Now, some of you—hopefully most of you—might be sitting there saying, “Tell me something I don’t know!” And you’d be right to feel that way. I haven’t said much that sound Biblical interpreters of various theological stripes would disagree with. At least, they wouldn’t disagree with it on paper. But when the implications of these principles get fleshed out, a lot of toes start to get stepped on. Especially in texts like Genesis 1–11, Ezekiel 40–48, and Revelation 6–20. But we’ll leave those issues for another time.

The main take-away from the above discussion is that, based on the conclusion that Scripture is God’s communication to man (Heb 1:1-3), one’s default approach to understanding any passage of Scripture is to understand it in its plain, normal sense. And if we were ever to deviate from that default sense (which is certainly sometimes warranted), the burden of proof is on us to show why that’s a legitimate move. And such evidence must be presented from the text and context of Scripture itself.

God has spoken. What a remarkable truth! And He has spoken to us. What a breathtaking reality! And He has spoken to us clearly. What a marvelous gift! How unfortunate it would be to take an infallible, inerrant, clear text of Scripture and preach error from it because we’ve sought to make it more complicated than it is.


[1] John Piper, Think: The Life of the Mind and the Love of God (Wheaton, IL: Crossway Books, 2010), 45.

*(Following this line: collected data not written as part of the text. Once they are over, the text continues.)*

-- ==== Sys2Proof/Machine/Step.lean ====
section
/-! DEFINITION. One step of the machine: what happens of itself, the next pick of the schedule, and the meaning of what it fetches. -/

namespace Sys2Proof.Machine

/-- The state in which a step fetches, and the pick it takes; what happens of itself leaves the schedule as it is. -/
def ready (s : State) : Pick × State :=
  let (p, s) := nextPick s
  let s := settle s
  let p := allowedPick s p
  (p, takePick s p)

/-- One step (log entry 1). -/
def step (s : State) : Host.Outcome State Fault Refusal :=
  match fetch (ready s).2 (ready s).1.what with
  | .run i f => exec i (focusOn (ready s).2 f)
  | .nothing => .next (ready s).2
  | .bad => .fault .badWord

/-- The state with an instruction placed where the next step fetches it. -/
def State.withFetchWord (s : State) (nbits w : Nat) : State := placeWord s nbits w

end Sys2Proof.Machine
end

[2] As quoted in Robert L. Thomas, Evangelical Hermeneutics: The New Versus the Old (Grand Rapids: Kregel Publications, 2003), 291.

Revealed or Concealed

In my last post, I tried to lay a foundation for an understanding of some ground-level issues relating to hermeneutics, or principles of interpretation of Scripture. Like I mentioned there, studying hermeneutics is rather tricky, because it seems circular to attempt to interpret Scripture in order to glean biblical principles of interpretation. You know, chicken or egg?

I suggested that the way out of this conundrum was to consider the nature of Scripture itself, particularly as defined in the opening verses of the book of Hebrews. From those verses we learned that God spoke, and thus Scripture is fundamentally communication. And based on that, the interpreter’s default orientation to the text is to understand it in its plain, normal sense, just like he does with other communication.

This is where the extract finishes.